* [EXERCISE DESCRIPTION]: Reproduce the records below exactly, but only between the lines holding "have someBelow : ∀" and "v.geometry.driveChannels := lt_of_getElem?_take atI", inclusive.

"""

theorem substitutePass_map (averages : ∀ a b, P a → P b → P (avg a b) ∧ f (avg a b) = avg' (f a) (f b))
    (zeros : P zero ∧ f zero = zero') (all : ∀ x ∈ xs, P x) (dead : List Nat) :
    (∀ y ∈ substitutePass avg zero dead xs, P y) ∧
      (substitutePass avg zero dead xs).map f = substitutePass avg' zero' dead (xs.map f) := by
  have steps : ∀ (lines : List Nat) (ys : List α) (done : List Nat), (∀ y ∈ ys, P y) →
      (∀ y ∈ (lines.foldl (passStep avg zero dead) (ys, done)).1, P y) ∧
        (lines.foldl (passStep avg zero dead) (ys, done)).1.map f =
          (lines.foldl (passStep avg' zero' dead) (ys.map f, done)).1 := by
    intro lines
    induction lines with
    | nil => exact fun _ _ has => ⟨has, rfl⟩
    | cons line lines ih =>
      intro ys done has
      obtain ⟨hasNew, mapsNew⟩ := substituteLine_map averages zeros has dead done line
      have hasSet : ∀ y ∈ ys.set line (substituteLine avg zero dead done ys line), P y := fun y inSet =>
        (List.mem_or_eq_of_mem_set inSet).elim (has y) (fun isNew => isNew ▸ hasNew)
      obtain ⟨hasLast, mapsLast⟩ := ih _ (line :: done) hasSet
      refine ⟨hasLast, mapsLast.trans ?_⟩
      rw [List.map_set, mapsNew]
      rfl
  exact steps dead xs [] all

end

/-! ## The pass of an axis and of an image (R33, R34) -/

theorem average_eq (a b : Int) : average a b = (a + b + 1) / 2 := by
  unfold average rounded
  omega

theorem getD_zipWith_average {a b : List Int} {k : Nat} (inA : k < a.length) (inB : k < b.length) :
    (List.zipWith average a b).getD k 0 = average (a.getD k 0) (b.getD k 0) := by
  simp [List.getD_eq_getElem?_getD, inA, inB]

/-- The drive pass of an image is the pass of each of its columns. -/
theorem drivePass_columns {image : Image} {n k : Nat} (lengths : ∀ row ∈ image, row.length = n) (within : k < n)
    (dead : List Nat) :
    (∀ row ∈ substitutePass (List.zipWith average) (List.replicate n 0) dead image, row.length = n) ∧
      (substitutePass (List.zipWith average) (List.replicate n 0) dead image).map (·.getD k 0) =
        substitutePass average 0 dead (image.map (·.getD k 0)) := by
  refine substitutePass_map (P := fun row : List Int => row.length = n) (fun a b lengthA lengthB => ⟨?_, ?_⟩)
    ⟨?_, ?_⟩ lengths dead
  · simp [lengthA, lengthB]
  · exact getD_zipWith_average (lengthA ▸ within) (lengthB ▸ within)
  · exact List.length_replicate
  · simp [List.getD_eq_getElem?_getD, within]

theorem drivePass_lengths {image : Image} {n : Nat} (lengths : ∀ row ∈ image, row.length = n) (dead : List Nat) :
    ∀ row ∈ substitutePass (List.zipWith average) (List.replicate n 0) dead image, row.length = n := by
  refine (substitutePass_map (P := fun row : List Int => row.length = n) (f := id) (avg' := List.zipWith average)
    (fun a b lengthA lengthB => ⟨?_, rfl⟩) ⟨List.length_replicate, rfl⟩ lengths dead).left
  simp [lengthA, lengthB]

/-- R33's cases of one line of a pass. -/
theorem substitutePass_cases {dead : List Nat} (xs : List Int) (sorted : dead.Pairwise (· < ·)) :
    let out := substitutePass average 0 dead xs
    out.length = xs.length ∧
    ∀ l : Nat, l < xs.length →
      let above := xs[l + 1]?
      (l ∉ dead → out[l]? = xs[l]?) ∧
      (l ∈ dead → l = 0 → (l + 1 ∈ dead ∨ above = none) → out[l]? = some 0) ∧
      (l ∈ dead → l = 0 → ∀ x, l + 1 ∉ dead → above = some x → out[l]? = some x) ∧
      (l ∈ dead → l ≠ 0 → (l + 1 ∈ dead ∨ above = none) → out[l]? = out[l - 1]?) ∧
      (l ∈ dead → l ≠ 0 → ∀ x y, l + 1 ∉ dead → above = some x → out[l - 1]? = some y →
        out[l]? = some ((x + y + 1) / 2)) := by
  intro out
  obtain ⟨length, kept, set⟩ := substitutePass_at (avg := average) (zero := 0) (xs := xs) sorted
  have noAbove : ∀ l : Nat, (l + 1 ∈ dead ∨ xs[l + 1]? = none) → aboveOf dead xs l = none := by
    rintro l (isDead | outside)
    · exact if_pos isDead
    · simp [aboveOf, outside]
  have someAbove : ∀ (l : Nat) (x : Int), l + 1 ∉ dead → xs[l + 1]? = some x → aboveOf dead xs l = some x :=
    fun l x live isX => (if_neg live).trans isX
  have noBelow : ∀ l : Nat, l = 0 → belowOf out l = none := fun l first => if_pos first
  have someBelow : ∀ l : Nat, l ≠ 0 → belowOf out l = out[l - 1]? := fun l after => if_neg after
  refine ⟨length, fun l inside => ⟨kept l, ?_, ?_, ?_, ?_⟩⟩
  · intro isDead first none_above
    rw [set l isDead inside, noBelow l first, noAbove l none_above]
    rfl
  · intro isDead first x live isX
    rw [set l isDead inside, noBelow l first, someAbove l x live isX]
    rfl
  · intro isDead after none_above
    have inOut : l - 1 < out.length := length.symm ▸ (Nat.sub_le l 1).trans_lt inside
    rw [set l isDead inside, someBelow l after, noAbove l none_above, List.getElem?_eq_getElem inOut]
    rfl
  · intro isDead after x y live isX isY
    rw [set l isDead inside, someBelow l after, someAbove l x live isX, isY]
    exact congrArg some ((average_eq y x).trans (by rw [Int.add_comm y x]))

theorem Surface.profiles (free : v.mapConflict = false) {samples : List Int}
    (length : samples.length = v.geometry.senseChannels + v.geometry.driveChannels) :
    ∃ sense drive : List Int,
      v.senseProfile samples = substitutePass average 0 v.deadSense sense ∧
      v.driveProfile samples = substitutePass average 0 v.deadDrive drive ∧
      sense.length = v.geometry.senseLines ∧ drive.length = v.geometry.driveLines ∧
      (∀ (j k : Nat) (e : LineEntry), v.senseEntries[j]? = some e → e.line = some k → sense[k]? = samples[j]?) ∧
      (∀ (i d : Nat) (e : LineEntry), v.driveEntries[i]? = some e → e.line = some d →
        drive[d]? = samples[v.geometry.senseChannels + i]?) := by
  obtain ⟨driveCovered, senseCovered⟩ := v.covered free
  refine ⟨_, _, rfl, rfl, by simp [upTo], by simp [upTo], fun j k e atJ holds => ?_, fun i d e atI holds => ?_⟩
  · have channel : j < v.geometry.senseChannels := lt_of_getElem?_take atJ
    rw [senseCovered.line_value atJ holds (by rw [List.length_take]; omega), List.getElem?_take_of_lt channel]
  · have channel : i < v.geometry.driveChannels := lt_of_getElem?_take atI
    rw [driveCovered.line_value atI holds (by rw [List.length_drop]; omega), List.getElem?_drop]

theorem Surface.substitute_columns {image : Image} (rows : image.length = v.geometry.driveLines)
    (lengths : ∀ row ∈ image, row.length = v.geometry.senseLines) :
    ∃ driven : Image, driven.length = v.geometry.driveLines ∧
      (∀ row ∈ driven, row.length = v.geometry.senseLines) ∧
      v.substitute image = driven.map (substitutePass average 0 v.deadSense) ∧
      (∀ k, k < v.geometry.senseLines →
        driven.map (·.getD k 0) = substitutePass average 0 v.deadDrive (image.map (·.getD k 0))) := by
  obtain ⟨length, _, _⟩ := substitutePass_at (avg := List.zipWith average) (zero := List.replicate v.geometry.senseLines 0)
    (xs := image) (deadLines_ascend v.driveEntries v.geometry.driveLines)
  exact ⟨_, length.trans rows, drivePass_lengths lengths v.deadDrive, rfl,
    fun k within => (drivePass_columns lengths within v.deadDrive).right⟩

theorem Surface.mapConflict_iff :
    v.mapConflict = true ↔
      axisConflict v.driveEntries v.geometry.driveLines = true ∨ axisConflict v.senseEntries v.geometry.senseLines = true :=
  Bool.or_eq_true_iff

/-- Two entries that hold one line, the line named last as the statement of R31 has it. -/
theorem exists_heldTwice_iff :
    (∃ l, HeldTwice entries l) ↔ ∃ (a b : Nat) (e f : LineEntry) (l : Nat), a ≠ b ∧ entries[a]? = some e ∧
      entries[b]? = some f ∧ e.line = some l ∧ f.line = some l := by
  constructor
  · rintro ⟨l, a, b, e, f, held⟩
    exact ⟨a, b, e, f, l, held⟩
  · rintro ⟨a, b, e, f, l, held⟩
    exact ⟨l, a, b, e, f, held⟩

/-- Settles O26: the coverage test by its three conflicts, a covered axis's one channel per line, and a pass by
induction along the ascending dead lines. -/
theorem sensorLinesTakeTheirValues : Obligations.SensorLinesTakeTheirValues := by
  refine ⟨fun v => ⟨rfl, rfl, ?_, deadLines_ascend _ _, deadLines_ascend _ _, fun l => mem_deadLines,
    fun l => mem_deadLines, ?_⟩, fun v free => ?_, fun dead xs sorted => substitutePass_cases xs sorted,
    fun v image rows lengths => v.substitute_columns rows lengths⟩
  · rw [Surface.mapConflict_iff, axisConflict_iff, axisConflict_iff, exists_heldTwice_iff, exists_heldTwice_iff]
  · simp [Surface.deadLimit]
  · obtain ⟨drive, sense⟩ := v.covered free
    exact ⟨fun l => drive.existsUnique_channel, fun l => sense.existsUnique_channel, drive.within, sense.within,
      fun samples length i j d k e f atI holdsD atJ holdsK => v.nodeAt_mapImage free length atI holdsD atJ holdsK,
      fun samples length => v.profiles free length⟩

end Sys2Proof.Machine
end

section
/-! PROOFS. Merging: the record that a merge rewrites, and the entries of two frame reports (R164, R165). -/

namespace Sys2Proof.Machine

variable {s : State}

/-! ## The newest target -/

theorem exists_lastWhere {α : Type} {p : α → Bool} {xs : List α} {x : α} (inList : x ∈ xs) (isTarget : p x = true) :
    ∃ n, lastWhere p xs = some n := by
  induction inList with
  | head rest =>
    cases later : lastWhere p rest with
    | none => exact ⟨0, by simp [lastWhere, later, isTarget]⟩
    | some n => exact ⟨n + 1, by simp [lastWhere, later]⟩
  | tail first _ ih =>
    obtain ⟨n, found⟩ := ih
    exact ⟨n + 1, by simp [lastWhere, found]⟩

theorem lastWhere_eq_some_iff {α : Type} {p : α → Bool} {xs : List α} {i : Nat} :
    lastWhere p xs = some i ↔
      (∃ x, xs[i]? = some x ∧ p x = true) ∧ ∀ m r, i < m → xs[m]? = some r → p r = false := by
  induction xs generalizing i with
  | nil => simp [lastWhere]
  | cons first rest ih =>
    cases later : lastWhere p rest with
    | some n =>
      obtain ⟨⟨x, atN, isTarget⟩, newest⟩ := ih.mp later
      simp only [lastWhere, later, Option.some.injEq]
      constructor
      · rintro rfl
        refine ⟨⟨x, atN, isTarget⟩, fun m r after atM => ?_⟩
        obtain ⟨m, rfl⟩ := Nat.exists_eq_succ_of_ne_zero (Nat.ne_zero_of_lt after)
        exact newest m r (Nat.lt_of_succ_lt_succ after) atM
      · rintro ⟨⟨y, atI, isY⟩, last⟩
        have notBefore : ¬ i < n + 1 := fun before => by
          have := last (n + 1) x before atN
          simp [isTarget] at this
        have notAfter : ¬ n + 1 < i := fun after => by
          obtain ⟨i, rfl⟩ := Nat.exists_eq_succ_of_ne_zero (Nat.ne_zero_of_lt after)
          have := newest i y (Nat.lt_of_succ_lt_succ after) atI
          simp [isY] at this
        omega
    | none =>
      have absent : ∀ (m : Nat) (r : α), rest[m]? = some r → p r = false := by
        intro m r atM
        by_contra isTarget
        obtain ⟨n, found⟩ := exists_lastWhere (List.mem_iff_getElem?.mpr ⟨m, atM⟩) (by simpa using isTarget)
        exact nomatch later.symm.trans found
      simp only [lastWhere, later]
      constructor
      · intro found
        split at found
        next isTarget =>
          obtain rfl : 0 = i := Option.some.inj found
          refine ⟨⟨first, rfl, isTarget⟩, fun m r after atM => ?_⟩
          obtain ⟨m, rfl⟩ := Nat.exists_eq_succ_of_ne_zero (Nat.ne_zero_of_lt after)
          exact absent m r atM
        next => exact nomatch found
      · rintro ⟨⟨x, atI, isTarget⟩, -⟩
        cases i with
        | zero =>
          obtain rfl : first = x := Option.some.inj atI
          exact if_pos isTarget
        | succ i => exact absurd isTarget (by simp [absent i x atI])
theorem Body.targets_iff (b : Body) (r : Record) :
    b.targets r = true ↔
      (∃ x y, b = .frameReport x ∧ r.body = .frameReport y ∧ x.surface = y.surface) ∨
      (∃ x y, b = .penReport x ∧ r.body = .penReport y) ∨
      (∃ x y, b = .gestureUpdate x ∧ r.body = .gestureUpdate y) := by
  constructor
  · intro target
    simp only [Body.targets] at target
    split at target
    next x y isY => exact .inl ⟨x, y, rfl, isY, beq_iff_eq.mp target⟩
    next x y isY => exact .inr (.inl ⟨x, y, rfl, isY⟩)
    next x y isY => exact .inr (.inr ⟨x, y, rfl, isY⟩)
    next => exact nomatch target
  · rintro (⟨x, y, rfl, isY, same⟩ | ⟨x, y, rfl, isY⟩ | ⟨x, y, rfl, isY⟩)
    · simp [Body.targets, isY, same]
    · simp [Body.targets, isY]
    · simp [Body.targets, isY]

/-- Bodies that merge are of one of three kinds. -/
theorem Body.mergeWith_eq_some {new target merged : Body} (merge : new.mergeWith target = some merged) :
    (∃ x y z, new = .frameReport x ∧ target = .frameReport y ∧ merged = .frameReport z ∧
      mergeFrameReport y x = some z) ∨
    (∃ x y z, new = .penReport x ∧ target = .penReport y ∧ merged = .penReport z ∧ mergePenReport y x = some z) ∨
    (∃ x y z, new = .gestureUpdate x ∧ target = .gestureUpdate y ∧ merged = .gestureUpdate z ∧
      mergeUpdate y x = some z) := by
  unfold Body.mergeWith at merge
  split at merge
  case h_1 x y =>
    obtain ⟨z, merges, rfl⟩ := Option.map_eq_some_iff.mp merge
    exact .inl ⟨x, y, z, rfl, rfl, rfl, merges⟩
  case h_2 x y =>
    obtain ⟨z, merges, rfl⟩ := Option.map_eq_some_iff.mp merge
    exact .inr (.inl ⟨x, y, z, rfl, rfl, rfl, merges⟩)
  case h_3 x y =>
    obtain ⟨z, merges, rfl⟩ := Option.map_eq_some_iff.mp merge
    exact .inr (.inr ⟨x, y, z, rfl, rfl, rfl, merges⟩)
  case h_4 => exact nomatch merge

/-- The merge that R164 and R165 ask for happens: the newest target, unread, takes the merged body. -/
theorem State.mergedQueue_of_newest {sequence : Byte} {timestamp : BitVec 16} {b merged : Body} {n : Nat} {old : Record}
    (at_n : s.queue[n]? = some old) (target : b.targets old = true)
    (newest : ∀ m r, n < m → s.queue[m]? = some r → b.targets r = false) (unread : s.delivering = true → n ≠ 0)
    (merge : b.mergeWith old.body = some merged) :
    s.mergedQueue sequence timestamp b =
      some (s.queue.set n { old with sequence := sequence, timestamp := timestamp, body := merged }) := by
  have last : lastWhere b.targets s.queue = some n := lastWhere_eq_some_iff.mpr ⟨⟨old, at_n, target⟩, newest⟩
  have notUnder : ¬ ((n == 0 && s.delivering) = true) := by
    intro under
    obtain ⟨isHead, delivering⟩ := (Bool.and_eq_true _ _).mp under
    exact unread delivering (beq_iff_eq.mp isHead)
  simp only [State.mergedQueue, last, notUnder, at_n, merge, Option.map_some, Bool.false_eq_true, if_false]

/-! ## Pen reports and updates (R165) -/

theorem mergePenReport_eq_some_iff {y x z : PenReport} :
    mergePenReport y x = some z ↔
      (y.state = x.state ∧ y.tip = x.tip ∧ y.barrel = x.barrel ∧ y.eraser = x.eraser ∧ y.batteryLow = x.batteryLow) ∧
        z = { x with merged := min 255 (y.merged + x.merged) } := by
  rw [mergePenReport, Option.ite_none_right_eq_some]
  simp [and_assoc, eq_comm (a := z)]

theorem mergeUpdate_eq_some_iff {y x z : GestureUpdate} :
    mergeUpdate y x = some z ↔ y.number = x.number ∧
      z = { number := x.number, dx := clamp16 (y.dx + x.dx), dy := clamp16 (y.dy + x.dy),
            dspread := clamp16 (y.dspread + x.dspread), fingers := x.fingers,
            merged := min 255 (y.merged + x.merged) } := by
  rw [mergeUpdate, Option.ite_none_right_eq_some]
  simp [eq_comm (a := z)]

"""
"""

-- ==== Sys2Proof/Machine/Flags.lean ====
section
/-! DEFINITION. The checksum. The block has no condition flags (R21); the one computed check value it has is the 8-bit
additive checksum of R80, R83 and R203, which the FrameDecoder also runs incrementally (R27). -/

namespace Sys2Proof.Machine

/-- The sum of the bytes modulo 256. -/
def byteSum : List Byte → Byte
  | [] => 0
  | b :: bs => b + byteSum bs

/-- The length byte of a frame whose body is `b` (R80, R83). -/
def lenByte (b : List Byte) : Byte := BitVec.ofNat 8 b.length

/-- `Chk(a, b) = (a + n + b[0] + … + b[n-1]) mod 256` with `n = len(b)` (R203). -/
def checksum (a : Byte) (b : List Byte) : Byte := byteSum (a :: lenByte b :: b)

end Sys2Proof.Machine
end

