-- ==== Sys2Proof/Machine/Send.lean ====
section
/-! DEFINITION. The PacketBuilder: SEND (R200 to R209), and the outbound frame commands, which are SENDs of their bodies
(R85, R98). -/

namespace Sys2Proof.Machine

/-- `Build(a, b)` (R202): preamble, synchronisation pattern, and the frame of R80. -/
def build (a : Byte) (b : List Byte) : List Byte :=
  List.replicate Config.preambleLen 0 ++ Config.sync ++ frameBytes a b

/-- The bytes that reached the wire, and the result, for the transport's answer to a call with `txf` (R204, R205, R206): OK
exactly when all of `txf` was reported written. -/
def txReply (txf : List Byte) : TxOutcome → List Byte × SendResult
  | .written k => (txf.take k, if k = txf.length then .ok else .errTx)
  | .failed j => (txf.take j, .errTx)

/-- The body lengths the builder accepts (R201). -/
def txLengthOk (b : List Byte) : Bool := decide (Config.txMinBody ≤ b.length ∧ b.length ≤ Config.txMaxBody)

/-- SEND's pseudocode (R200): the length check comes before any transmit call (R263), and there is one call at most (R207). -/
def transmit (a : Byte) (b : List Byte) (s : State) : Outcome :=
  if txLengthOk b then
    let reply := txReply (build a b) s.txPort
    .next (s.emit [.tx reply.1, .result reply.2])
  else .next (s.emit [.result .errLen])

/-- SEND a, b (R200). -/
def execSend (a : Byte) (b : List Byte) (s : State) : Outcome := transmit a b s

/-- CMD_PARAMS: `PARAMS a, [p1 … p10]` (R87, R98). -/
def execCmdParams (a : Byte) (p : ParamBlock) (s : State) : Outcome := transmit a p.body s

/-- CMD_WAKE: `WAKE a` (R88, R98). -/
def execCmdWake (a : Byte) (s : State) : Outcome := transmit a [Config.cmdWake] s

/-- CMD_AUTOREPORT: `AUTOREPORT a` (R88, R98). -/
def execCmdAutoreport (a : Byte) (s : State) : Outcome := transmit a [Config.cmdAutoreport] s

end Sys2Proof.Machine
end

"""

* [WRITTEN SOLUTION]:
  have someBelow : ∀ l : Nat, l ≠ 0 → belowOf out l = out[l - 1]? := fun l after => if_neg after
  refine ⟨length, fun l inside => ⟨kept l, ?_, ?_, ?_, ?_⟩⟩
  · intro isDead first none_above
    rw [set l isDead inside, noBelow l first, noAbove l none_above]
    rfl
  · intro isDead first x live isX
    rw [set l isDead inside, noBelow l first, someAbove l x live isX]
    rfl
  · intro isDead after none_above
    have inOut : l - 1 < out.length := length.symm ▸ (Nat.sub_le l 1).trans_lt inside
    rw [set l isDead inside, someBelow l after, noAbove l none_above, List.getElem?_eq_getElem inOut]
    rfl
  · intro isDead after x y live isX isY
    rw [set l isDead inside, someBelow l after, someAbove l x live isX, isY]
    exact congrArg some ((average_eq y x).trans (by rw [Int.add_comm y x]))

theorem Surface.profiles (free : v.mapConflict = false) {samples : List Int}
    (length : samples.length = v.geometry.senseChannels + v.geometry.driveChannels) :
    ∃ sense drive : List Int,
      v.senseProfile samples = substitutePass average 0 v.deadSense sense ∧
      v.driveProfile samples = substitutePass average 0 v.deadDrive drive ∧
      sense.length = v.geometry.senseLines ∧ drive.length = v.geometry.driveLines ∧
      (∀ (j k : Nat) (e : LineEntry), v.senseEntries[j]? = some e → e.line = some k → sense[k]? = samples[j]?) ∧
      (∀ (i d : Nat) (e : LineEntry), v.driveEntries[i]? = some e → e.line = some d →
        drive[d]? = samples[v.geometry.senseChannels + i]?) := by
  obtain ⟨driveCovered, senseCovered⟩ := v.covered free
  refine ⟨_, _, rfl, rfl, by simp [upTo], by simp [upTo], fun j k e atJ holds => ?_, fun i d e atI holds => ?_⟩
  · have channel : j < v.geometry.senseChannels := lt_of_getElem?_take atJ
    rw [senseCovered.line_value atJ holds (by rw [List.length_take]; omega), List.getElem?_take_of_lt channel]
  · have channel : i < v.geometry.driveChannels := lt_of_getElem?_take atI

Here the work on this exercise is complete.